Most popular GPUs on Nightly and Release

We have a long-standing bug about Firefox not scrolling smoothly with Intel GPUs. It turns out that recently, thanks to a driver update, the performance has drastically improved for some of our users. While trying to confirm this hypothesis I found some interesting data about Firefox users on Nightly 33 and Release 30 that might come in handy in deciding on what hardware to run our benchmarks in the future.

First things first, let’s have a look at the popularity of the various GPU vendors:

That doesn’t really come as a surprise considering how ubiquitous Intel chips are nowadays.
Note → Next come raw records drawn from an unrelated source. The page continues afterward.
-- ==== Sys2Proof/Machine/Memory.lean ====
section
/-! DEFINITION. Rows 0x9 and 0xA: loads, stores, prefetch, atomics, consignments, fences and line operations
(R200 to R218). -/

namespace Sys2Proof.Machine

/-- Threads that perform a load, in ascending index: the lead of a uniform one, else every active thread and helper (R32, R201).
(log 38, DEDUCED) -/
def Env.readers (e : Env) (i : Instr) : List Nat :=
  if isUniform (uses i) then (if e.w.guard e.clk e.ctl e.lead then [e.lead] else []) else e.ordered e.all
/-- Threads that perform an atomic, in ascending index: the lead of a uniform one, else every active thread (R32). A lead that is
a helper, or whose open consignment forbids atomics, performs none (R35, R211). -/
def Env.actors (e : Env) (i : Instr) : List Nat :=
  if isUniform (uses i) then (if e.act.contains e.lead then [e.lead] else []) else e.ordered e.act
/-- The condition codes of a CAS: of the threads that performed it, or of every active thread where one performed it for the
entry (R32, R208). -/
def Env.casFlags (e : Env) (i : Instr) (x : MemOp) (olds : List (Nat × DWord)) : List (Nat × Nat × BitVec 5) :=
  match x.flag with
  | none => []
  | some k => olds.flatMap fun p =>
    (if isUniform (uses i) then e.act else [p.1]).map fun l => (l, k.toNat, zCc (p.2 == e.getN p.1 x.c x.size.regs))
/-- Threads a trap of an instruction names: the failing ones, or for a uniform instruction every active thread. -/
def Env.names (e : Env) (i : Instr) (ls : List Nat) : List Nat := if isUniform (uses i) then e.named else ls

/-! ## Loads -/

/-- The loads of an instruction through a path, checked and performed; results arrive later (R203 to R205). -/
def Env.loads (e : Env) (i : Instr) (path n : Nat) (only64 : Bool) (rq : List Acs)
    (one : Mach → Nat → Nat → Nat → Got) (put : Nat → List Byte → List (RKey × Word)) : Eff :=
  if rq.isEmpty then .done e.m e.lanes else
  match e.checkAll e.m .load path n only64 rq with
  | .walk va => e.waits e.m (.walk va)
  | .trap ls code addr => e.loadTrap e.m (e.names i ls) code 0 addr
  | .ok cls failing =>
    match e.loadAll (e.suppress (e.m.usedWalks e.core e.asid) failing) path n cls rq (e.names i) one with
    | .eff x => x
    | .ok m vals bad =>
      .done (e.later m (vals.reverse.flatMap fun v => put v.1 v.2) [] bad) e.lanes

def execLd (x : MemOp) (s : State) : Host.Outcome State Fault Refusal :=
  perform (.ld x) x.ctl (fun e =>
    e.loads (.ld x) 0 x.size.bytes (x.size != .b64) ((e.readers (.ld x)).map fun l => (l, e.addr x l))
      (fun m l va cls => e.load1 m l va x.size.bytes cls x.hint)
      (fun l bs => wordWrites x.d l (wordsOf x.size x.sgn bs))) s
/-- LDC reads through the constant path (R205). -/
def execLdc (x : MemOp) (s : State) : Host.Outcome State Fault Refusal :=
  perform (.ldc x) x.ctl (fun e =>
    e.loads (.ldc x) 1 x.size.bytes true ((e.readers (.ldc x)).map fun l => (l, e.addr x l))
      (fun m l va cls => e.pathRead m l 1 va x.size.bytes cls)
      (fun l bs => wordWrites x.d l (wordsOf x.size x.sgn bs))) s
/-- WLDC (R137): one word or pair of words of the wave, by a word index of the type's width (R125). -/
def execWldc (x : IntOp) (s : State) : Host.Outcome State Fault Refusal :=
  perform (.wldc x) x.ctl (fun e =>
    let n := 4 * x.ty.regs
    let va (l : Nat) : Nat := (e.getPair l x.a + BitVec.ofNat 64 (n * (e.getSrc l x.b x.ty.regs).toNat)).toNat
    e.loads (.wldc x) 1 n true ((e.readers (.wldc x)).map fun l => (l, va l))
      (fun m l va cls => e.pathRead m l 1 va n cls)
      (fun l bs => wordWrites x.d l (wordsOf (if n = 8 then .b64 else .b32) false bs))) s

/-! ## Stores -/

/-- Accesses to a sector that another's exclusive consignment has locked (R214), those of `skip` apart. -/
def Env.lockedAny (e : Env) (skip : Nat → Bool) (rq : List Acs) : Bool :=
  !e.m.consigns.isEmpty && rq.any fun p => !skip p.1 && e.m.locked e.asid p.2 (some (e.iss.gid, e.iss.wave, p.1))
/-- Stores of n bytes wait at a locked sector, and behind earlier commands at a bank; one to a doorbell waits where its descriptor
does (R188, R214). -/
def Env.storeHeld (e : Env) (cls : List (Nat × Nat)) (rq : List Acs) (n : Nat) (data : Nat → List Byte) : Bool :=
  e.lockedAny e.inTx rq || (!e.m.banks.isEmpty && rq.any fun p => !e.inTx p.1 && cls.lookup p.1 == some 2 && e.m.bankBusy e.asid p.2 n)
    || rq.any fun p => !e.inTx p.1 && cls.lookup p.1 == some 3 && e.m.doorbellHeld e.asid p.2 (data p.1)
/-- Perform stores in the order of their list. -/
def Env.storeAll (e : Env) (m : Mach) (cls : List (Nat × Nat)) (rq : List Acs) (data : Nat → List Byte) (hint : Hint) : Eff :=
  .done (rq.foldl (fun m p => match cls.lookup p.1 with
    | none => m
    | some c => e.store1 m p.1 p.2 c (data p.1) hint) m) e.lanes
/-- The low bytes of an operand's run. -/
def Env.bytesOf (e : Env) (l : Nat) (o : Opnd) (sz : Size) : List Byte :=
  ((List.range sz.regs).flatMap fun k => leBytes 4 (e.w.getI e.clk l o k).toNat).take sz.bytes
def execSt (x : MemOp) (s : State) : Host.Outcome State Fault Refusal :=
  perform (.st x) x.ctl (fun e =>
    let rq := (e.ordered e.act).map fun l => (l, e.addr x l)
    if rq.isEmpty then .done e.m e.lanes else
    match e.checkAll e.m .store 0 x.size.bytes (x.size != .b64) rq with
    | .walk va => e.waits e.m (.walk va)
    | .trap ls code addr => e.accessTrap e.m ls code 0 addr
    | .ok cls failing =>
      let data (l : Nat) : List Byte := e.bytesOf l x.c x.size
      if e.storeHeld cls rq x.size.bytes data then .hold e.m else
      e.storeAll (e.suppress (e.m.usedWalks e.core e.asid) failing) cls rq data x.hint) s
This also means we should concentrate our optimization efforts towards Intel GPUs since it’s there where we can have the biggest impact.

But how well does Firefox perform with GPUs from the above mentioned vendors? It turns out that one of our telemetry metrics, that measures the average time to render a frame during a tab animation, comes in pretty handy to answer this question:

Ideally we would like to reach 60 frames per second for any vendor. Considering that practically every second user has an Intel GPU, the fact that our performance on those chips is not splendid weights even more on our shoulders. Though, as one might suspect, Intel chips are usually not as performant as Nvidia’s or AMD’s ones. There is also a suspicious difference in performance between Nightly and Release; could this be related to Bug 1013262?

The next question is what specific models do our users possess. In order to answer it, let’s have a look at the most popular GPUs that account for 25% of our user base on Nightly:

nightly_pop

and on Release:

As you can notice there are only Intel GPUs in the top 25% of the population. The HD 4000 and 3000 are dominating on Nightly while the distribution is much more spread out on Release with older models, like the GMA 4500, being quite popular. Unsurprisingly though the most popular chips are mobile ones.

Let’s take now as reference the most popular chips on Release and see how their performance compares to Nightly:

We can immediately spot that newer chips perform generally better than older ones, unsurprisingly. But more importantly, there is a marked performance difference between the same models on Nightly and Release which will require further investigation. Also noteworthy is that older desktop models outperform newer mobile ones.

And finally we can try to answer the original question by correlating the tab animation performance with the various driver versions. In order to do that, let’s take the Intel HD 4000 and plot the performance for its most popular drivers on the release channel and compare it to the nightly one:


We can notice that there is a clear difference in performance between the older 9.X drivers and the newer 10.X which answers our original question. Unfortunately though only about 25% of our users on the release channel have updated their driver to a recent 10.X version. Also, the difference between the older and newer drivers is more marked on the nightly channel than on the release one.

We are currently working on an alerting system for Telemetry that will notify us when a relevant change appears in our metrics. This should allow us to catch pre-emptively regressions, like Bug 1032185, or improvements, like the one mentioned in this blog post, without accidentally stumbling on it.